====== Provided entries
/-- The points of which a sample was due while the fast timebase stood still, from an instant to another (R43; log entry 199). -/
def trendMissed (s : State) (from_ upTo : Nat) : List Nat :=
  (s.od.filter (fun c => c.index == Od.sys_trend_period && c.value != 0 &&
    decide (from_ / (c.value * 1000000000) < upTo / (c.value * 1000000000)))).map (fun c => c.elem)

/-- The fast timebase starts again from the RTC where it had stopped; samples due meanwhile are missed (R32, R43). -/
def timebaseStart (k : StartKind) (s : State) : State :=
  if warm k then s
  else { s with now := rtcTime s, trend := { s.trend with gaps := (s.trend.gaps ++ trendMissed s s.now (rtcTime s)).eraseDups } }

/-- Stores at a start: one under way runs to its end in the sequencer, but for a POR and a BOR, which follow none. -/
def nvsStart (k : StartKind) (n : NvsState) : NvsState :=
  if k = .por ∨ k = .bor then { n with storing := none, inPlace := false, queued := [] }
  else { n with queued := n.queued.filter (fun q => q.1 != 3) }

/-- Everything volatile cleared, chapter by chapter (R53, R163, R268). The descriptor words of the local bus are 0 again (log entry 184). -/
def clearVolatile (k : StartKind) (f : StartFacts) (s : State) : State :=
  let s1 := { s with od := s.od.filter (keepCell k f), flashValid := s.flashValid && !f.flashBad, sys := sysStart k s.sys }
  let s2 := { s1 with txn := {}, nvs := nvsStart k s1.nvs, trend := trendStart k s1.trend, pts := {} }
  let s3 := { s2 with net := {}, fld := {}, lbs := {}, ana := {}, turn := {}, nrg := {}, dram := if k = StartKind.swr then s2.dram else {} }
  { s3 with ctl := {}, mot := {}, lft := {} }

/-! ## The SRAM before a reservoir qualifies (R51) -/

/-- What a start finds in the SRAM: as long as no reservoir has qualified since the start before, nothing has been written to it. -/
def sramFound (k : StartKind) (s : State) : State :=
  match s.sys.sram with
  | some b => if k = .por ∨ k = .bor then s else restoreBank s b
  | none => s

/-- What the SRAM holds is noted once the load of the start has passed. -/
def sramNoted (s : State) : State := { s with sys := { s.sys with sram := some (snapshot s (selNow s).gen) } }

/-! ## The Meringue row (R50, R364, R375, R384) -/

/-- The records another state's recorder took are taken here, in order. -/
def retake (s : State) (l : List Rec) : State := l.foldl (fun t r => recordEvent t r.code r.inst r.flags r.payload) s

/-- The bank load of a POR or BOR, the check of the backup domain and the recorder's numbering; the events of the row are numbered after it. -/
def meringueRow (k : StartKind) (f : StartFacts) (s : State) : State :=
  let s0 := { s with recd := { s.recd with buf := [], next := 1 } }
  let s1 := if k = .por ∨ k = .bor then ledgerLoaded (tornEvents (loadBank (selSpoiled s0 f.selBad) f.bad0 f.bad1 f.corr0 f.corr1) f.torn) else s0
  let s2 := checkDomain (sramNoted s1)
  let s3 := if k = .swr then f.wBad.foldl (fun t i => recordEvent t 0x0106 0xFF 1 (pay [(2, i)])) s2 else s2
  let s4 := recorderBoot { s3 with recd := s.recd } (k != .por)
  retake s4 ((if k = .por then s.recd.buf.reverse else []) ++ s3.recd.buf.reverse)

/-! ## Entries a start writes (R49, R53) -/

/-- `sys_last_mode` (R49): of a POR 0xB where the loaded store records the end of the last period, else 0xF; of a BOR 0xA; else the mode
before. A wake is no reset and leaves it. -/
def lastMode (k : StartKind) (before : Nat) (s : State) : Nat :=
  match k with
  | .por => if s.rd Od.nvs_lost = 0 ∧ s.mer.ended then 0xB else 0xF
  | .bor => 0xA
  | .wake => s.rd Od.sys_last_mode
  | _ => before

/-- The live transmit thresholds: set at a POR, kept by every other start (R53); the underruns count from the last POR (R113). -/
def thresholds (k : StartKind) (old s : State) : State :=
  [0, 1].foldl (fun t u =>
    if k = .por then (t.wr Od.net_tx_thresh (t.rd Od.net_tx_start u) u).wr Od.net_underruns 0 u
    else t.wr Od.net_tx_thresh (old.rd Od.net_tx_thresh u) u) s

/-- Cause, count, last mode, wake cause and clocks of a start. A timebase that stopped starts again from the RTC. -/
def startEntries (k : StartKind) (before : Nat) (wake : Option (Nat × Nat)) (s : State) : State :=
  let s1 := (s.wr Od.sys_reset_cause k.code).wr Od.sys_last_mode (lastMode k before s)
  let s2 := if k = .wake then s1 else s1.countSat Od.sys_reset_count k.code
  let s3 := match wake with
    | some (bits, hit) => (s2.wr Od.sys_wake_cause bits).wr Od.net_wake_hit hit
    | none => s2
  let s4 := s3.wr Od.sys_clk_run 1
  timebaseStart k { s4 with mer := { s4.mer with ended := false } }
============
====== Provided entries
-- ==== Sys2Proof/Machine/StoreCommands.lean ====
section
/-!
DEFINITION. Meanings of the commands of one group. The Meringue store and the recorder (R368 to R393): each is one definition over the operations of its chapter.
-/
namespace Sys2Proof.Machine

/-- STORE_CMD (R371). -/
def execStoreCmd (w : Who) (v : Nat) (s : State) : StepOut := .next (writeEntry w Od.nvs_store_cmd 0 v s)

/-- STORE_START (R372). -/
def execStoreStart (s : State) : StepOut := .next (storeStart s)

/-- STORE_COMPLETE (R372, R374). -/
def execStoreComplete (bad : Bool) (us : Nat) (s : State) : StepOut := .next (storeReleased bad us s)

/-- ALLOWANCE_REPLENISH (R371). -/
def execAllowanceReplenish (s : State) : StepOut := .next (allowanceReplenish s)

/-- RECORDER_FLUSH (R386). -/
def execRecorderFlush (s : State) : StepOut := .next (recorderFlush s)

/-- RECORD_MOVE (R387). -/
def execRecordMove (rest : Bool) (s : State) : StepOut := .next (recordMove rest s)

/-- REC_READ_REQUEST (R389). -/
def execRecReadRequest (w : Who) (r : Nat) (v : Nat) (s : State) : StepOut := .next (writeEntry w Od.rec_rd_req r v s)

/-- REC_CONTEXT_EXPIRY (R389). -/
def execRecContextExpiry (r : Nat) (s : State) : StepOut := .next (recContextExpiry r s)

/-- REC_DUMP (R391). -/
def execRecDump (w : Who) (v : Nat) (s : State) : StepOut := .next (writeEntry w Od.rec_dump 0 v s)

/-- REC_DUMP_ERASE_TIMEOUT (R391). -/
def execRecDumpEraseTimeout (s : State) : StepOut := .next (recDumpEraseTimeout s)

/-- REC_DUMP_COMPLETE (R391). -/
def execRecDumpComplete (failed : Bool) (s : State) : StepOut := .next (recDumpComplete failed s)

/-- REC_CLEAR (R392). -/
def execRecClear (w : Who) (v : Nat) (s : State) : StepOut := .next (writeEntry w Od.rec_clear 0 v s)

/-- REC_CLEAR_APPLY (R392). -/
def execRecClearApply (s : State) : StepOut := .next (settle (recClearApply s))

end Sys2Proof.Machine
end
============
Among the entries above, locate the lines containing "def startEntries (k" and "s4 with mer", and transcribe exactly those two lines and all lines between.

#### [Reply]
def startEntries (k : StartKind) (before : Nat) (wake : Option (Nat × Nat)) (s : State) : State :=
  let s1 := (s.wr Od.sys_reset_cause k.code).wr Od.sys_last_mode (lastMode k before s)
  let s2 := if k = .wake then s1 else s1.countSat Od.sys_reset_count k.code
  let s3 := match wake with
    | some (bits, hit) => (s2.wr Od.sys_wake_cause bits).wr Od.net_wake_hit hit
    | none => s2
  let s4 := s3.wr Od.sys_clk_run 1
  timebaseStart k { s4 with mer := { s4.mer with ended := false } }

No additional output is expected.